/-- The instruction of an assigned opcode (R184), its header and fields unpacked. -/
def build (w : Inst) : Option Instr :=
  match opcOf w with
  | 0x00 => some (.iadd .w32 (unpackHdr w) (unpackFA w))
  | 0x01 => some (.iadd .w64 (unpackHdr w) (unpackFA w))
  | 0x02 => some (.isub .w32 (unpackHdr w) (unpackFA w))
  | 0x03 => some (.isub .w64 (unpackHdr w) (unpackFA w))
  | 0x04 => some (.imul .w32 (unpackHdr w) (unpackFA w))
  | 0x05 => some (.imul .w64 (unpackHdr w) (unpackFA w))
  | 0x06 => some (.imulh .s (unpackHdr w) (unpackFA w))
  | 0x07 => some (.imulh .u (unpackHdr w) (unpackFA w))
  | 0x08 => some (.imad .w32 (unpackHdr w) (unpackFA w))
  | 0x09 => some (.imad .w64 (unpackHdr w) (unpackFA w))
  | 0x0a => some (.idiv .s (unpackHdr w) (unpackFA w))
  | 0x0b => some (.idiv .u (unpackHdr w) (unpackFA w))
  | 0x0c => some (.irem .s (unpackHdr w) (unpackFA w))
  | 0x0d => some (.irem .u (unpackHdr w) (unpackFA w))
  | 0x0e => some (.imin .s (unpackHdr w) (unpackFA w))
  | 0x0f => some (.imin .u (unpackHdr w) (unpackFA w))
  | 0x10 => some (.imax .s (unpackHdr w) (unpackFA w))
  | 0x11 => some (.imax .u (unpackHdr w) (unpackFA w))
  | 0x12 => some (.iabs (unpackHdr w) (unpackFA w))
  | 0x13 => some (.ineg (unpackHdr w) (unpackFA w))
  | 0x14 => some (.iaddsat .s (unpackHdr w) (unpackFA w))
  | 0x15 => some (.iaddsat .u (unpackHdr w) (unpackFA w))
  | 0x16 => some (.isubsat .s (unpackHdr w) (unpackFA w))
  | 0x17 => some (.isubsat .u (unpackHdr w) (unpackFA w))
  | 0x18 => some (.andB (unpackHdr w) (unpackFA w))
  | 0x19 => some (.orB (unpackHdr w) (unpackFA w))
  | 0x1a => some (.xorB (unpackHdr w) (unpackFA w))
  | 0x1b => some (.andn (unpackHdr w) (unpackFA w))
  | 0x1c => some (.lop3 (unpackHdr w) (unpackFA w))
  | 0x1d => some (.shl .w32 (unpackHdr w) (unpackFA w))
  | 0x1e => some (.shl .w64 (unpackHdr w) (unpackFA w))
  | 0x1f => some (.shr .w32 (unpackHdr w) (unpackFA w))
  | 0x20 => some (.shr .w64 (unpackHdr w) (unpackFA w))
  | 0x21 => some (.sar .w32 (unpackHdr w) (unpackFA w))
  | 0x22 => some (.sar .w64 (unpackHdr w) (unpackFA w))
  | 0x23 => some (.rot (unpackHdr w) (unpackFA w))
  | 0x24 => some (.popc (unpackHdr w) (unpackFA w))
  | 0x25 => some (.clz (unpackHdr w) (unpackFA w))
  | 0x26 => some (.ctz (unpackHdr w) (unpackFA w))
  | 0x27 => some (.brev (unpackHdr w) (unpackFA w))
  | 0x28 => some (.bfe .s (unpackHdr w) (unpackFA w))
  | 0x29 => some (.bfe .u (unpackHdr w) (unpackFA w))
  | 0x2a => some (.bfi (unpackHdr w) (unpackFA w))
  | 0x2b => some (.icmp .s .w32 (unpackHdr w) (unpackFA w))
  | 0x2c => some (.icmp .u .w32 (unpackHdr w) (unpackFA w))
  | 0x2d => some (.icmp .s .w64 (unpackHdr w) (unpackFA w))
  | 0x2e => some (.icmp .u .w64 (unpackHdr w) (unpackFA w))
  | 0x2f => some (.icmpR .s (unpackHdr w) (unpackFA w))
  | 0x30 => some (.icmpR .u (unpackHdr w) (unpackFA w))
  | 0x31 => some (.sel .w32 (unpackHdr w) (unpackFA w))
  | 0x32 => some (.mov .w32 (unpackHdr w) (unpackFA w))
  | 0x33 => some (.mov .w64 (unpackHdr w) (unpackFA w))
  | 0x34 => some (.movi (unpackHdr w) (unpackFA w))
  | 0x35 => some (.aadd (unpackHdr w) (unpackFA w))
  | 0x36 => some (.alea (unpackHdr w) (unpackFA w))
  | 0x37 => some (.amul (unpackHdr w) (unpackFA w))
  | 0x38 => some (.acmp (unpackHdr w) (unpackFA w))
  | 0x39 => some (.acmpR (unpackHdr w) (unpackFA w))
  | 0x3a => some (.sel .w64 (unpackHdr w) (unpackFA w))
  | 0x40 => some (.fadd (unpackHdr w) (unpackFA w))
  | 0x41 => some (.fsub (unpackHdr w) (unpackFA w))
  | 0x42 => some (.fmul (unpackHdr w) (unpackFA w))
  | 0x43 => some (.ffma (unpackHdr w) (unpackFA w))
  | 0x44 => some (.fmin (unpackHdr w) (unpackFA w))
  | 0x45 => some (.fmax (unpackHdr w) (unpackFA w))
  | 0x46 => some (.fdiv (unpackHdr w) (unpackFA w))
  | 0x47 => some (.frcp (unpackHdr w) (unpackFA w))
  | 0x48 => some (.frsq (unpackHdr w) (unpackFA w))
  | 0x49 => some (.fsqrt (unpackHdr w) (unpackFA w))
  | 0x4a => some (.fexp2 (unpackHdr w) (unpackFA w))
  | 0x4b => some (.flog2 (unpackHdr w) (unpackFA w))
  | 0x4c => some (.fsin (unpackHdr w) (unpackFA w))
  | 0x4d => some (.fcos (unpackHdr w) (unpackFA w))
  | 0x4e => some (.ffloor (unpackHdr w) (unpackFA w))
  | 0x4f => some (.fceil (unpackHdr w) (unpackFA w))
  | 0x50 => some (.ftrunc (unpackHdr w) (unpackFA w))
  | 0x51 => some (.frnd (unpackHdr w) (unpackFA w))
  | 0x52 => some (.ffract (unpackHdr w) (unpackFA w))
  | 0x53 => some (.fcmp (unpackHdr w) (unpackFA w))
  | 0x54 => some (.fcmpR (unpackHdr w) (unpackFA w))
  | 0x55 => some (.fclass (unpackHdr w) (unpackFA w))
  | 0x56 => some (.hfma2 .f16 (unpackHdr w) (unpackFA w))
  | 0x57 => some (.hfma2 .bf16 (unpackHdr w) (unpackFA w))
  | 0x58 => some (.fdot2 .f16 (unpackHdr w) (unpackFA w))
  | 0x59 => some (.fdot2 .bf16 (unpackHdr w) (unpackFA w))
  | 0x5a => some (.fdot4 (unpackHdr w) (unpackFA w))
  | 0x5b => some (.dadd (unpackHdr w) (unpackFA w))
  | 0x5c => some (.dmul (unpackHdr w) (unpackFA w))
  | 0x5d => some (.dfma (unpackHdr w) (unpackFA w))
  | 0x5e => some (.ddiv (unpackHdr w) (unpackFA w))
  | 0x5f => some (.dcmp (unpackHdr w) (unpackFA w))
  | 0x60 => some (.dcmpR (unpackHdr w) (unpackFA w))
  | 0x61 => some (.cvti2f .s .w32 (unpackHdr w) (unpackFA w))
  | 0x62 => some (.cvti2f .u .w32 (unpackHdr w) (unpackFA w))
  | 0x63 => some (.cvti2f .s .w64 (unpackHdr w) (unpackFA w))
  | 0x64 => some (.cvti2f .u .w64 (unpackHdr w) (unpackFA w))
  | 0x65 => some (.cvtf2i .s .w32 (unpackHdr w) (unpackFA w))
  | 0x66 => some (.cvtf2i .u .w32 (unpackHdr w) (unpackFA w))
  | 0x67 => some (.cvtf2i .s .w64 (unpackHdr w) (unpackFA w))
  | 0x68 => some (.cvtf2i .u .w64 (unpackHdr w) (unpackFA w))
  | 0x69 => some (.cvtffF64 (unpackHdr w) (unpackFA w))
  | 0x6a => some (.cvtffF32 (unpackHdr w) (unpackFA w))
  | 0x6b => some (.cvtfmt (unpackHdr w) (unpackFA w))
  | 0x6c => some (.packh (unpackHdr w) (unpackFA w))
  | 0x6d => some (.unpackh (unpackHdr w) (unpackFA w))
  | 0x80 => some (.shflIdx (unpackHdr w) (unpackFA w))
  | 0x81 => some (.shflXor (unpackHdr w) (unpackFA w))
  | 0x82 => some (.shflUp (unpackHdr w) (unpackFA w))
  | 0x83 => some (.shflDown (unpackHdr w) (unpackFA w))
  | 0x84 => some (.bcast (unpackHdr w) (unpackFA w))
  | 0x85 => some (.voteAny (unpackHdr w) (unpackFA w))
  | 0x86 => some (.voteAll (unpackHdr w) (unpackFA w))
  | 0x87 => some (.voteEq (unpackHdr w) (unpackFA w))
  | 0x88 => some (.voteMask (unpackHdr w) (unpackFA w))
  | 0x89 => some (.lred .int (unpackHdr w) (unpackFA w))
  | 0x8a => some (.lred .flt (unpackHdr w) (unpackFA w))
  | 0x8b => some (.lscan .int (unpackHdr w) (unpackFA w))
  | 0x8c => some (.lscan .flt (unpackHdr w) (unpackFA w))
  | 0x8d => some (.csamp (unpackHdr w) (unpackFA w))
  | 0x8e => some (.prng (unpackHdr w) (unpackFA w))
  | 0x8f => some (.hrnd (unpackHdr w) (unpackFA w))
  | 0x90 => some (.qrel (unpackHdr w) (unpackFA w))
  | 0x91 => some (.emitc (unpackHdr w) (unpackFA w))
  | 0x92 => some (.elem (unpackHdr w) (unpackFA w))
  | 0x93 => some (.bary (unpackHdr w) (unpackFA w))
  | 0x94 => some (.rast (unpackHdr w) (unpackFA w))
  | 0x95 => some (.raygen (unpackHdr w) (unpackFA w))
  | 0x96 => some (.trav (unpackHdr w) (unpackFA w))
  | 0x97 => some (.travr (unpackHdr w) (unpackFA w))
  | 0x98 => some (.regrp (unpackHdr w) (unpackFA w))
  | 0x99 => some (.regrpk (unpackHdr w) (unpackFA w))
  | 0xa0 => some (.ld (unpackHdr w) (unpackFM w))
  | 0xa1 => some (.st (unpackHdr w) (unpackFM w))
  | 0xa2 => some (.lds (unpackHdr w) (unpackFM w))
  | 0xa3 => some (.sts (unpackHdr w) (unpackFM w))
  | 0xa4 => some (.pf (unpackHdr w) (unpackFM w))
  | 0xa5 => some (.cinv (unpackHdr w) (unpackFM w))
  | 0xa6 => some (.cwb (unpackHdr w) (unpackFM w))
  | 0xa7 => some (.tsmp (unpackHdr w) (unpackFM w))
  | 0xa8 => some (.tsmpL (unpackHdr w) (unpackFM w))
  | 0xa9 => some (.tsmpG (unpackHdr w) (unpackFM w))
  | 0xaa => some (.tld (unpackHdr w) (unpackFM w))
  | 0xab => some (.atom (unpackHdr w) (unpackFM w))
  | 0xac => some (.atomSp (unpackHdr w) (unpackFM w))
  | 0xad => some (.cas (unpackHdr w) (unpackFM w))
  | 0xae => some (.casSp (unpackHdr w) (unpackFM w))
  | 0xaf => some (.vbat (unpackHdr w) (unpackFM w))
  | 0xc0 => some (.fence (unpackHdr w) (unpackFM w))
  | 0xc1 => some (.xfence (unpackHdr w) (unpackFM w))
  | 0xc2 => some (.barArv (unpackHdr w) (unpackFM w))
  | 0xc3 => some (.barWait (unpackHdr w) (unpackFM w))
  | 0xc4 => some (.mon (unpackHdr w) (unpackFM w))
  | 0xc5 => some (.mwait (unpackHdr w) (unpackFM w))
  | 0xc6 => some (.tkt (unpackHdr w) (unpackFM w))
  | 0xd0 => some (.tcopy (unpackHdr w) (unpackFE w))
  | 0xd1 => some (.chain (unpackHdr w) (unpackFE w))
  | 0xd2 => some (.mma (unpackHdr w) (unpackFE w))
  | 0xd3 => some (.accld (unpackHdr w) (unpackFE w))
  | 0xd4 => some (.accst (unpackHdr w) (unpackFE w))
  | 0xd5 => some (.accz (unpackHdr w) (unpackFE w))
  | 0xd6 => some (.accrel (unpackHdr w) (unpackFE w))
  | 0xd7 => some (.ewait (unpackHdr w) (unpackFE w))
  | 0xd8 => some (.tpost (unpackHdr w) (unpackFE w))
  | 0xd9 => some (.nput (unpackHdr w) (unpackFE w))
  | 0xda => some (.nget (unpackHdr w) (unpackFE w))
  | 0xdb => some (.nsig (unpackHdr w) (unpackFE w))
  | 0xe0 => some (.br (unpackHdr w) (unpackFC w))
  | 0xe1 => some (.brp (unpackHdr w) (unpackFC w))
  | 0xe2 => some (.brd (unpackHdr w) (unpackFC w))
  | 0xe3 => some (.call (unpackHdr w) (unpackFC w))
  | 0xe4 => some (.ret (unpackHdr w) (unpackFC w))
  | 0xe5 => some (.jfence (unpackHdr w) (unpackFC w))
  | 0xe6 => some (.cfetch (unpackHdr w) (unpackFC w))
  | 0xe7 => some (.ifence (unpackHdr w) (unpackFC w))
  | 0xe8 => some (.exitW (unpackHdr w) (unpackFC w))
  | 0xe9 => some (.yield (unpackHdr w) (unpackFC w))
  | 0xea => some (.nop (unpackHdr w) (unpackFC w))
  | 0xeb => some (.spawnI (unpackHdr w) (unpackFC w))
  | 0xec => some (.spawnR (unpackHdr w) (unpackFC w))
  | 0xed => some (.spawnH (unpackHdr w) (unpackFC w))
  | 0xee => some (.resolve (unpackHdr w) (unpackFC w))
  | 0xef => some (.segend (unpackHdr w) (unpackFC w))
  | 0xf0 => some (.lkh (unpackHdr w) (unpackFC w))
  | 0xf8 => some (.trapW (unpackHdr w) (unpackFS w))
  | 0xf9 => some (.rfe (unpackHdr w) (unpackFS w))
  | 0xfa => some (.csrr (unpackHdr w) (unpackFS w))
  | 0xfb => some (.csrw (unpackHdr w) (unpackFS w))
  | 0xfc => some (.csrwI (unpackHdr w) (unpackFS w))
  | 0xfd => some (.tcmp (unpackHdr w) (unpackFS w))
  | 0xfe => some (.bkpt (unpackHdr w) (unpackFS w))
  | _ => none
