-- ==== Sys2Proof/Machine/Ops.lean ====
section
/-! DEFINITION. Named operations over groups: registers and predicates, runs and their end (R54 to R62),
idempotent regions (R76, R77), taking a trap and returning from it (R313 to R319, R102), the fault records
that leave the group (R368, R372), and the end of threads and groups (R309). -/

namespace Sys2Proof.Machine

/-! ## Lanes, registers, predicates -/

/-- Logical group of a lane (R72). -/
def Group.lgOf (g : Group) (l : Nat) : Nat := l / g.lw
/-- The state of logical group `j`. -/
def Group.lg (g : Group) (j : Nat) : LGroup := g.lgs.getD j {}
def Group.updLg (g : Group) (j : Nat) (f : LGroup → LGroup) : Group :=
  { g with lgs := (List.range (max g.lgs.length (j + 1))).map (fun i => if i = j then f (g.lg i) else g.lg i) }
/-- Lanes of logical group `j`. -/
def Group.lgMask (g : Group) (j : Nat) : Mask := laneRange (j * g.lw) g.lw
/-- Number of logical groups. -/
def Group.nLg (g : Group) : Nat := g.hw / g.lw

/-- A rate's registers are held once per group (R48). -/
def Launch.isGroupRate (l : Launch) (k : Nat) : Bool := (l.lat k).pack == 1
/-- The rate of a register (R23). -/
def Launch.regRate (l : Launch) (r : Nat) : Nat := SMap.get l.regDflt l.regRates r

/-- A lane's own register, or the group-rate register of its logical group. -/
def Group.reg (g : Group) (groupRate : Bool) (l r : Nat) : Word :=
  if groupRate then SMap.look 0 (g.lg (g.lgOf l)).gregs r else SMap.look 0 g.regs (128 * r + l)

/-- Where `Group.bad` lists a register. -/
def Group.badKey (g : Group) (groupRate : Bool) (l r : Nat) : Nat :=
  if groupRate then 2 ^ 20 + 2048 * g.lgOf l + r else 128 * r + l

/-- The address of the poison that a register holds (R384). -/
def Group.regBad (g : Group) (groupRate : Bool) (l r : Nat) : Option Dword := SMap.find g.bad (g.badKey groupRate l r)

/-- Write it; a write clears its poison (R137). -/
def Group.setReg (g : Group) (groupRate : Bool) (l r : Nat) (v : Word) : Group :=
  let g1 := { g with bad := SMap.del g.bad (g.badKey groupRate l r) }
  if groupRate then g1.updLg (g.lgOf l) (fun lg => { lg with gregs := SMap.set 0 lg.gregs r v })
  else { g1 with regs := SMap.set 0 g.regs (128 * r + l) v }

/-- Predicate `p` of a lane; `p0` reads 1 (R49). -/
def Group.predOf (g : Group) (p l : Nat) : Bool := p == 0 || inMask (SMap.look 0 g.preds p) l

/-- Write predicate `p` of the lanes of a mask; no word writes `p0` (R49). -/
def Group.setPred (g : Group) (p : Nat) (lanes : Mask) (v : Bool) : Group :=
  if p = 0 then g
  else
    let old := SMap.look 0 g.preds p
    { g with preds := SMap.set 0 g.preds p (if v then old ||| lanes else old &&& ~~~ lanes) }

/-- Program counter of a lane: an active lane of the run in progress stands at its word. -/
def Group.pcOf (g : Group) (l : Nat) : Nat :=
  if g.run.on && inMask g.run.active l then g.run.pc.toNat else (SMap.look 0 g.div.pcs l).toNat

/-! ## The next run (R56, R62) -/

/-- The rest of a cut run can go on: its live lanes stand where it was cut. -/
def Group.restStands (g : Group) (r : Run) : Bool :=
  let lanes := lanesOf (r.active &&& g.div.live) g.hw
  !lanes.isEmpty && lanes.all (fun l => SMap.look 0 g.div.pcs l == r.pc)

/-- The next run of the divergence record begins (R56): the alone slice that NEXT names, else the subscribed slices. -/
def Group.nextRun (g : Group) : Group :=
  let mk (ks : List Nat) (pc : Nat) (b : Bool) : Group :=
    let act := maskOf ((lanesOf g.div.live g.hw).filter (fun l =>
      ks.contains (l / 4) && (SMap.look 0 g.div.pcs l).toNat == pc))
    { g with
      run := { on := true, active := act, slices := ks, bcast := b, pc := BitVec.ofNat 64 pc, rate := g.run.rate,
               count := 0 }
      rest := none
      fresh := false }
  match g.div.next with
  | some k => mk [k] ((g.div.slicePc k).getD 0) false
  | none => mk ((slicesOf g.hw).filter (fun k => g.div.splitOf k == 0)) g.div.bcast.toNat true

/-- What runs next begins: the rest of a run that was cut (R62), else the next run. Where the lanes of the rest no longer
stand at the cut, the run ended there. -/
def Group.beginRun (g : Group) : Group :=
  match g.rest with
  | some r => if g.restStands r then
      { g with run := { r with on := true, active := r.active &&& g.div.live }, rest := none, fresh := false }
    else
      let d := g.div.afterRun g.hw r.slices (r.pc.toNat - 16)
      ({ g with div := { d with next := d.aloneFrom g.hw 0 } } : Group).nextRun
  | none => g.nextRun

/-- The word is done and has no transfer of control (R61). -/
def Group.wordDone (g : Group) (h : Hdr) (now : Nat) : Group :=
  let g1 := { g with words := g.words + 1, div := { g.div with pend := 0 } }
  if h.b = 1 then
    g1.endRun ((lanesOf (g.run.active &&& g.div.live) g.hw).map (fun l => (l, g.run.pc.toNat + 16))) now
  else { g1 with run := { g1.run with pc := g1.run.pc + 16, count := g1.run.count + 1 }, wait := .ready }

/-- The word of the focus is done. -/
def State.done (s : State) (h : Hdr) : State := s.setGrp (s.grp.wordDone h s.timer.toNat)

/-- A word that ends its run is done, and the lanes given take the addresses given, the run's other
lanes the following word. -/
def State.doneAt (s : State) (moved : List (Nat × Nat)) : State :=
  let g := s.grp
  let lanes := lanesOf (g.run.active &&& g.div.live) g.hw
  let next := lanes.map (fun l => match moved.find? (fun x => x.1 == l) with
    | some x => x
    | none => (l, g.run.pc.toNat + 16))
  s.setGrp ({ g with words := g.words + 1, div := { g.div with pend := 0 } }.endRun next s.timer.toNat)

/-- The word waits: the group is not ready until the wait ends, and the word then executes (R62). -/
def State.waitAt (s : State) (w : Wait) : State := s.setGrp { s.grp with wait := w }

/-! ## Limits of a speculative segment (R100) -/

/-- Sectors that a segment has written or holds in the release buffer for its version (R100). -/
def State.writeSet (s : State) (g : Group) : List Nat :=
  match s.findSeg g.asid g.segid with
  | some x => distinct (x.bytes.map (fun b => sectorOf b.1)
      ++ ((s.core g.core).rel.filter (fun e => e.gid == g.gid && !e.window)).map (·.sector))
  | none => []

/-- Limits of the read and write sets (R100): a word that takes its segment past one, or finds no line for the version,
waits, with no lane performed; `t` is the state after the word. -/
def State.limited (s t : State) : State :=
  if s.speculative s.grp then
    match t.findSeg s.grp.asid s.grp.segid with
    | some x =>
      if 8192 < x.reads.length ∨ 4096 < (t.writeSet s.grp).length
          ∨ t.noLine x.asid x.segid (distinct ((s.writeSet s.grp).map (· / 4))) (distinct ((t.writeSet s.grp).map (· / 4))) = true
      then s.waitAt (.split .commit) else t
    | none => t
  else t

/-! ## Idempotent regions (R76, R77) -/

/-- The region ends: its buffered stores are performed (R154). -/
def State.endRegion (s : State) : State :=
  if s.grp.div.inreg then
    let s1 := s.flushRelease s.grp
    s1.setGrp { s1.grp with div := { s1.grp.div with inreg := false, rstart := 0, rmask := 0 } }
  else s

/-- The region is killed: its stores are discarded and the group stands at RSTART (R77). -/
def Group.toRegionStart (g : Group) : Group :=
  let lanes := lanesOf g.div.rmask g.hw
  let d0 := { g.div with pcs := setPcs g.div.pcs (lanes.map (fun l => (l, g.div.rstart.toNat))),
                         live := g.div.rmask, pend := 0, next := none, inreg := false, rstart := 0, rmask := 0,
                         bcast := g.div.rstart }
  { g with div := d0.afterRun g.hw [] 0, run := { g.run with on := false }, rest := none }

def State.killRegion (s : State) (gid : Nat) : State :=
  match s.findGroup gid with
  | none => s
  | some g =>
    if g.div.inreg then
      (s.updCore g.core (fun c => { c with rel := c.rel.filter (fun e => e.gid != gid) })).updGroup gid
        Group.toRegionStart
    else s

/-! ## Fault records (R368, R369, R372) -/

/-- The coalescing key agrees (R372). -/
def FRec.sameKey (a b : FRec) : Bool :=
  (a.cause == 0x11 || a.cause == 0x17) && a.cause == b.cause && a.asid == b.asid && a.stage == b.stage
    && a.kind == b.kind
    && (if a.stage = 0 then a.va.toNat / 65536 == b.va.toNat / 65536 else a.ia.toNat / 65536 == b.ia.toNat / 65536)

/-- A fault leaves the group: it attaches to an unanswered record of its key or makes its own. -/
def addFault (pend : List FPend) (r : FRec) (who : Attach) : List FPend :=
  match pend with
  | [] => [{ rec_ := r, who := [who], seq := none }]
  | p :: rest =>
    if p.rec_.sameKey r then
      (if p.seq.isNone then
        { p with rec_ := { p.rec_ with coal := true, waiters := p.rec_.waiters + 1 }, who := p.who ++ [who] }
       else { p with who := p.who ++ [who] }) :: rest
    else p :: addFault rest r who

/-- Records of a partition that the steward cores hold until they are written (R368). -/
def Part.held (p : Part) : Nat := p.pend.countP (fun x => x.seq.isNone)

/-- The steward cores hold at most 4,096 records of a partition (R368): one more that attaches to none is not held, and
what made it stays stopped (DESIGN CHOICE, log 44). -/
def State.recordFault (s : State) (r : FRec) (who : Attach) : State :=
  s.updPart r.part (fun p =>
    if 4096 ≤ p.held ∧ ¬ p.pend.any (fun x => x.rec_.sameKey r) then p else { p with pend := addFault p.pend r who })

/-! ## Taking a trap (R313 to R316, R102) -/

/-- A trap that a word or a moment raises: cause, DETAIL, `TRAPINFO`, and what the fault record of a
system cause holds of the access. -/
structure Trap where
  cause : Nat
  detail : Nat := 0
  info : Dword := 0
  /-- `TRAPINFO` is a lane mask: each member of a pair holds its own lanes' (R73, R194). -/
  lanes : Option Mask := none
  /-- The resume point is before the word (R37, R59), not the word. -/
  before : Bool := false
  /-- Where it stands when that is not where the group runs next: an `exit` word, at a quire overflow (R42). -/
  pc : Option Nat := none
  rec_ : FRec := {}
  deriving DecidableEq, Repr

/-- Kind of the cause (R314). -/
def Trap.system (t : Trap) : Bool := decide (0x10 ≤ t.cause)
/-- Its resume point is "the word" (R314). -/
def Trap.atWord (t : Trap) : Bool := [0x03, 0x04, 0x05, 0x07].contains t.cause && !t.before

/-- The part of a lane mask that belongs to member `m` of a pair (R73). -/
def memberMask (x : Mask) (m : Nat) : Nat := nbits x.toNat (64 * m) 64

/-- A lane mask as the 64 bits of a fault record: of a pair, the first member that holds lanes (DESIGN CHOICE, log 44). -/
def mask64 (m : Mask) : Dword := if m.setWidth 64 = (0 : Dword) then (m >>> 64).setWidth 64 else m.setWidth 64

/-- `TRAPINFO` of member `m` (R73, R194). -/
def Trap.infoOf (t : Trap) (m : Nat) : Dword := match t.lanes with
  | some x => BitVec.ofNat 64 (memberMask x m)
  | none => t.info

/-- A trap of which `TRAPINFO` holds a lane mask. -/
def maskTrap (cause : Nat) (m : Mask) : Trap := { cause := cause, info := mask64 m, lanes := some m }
- - -
Task brief:
Once the line containing "(.iadd .w32 (unpackHdr w) (unpackFA w))" has been retyped, stop. Begin at the first line of the material and reproduce every line up to it exactly.

Answer to this problem:
/-- The instruction of an assigned opcode (R184), its header and fields unpacked. -/
def build (w : Inst) : Option Instr :=
  match opcOf w with
  | 0x00 => some (.iadd .w32 (unpackHdr w) (unpackFA w))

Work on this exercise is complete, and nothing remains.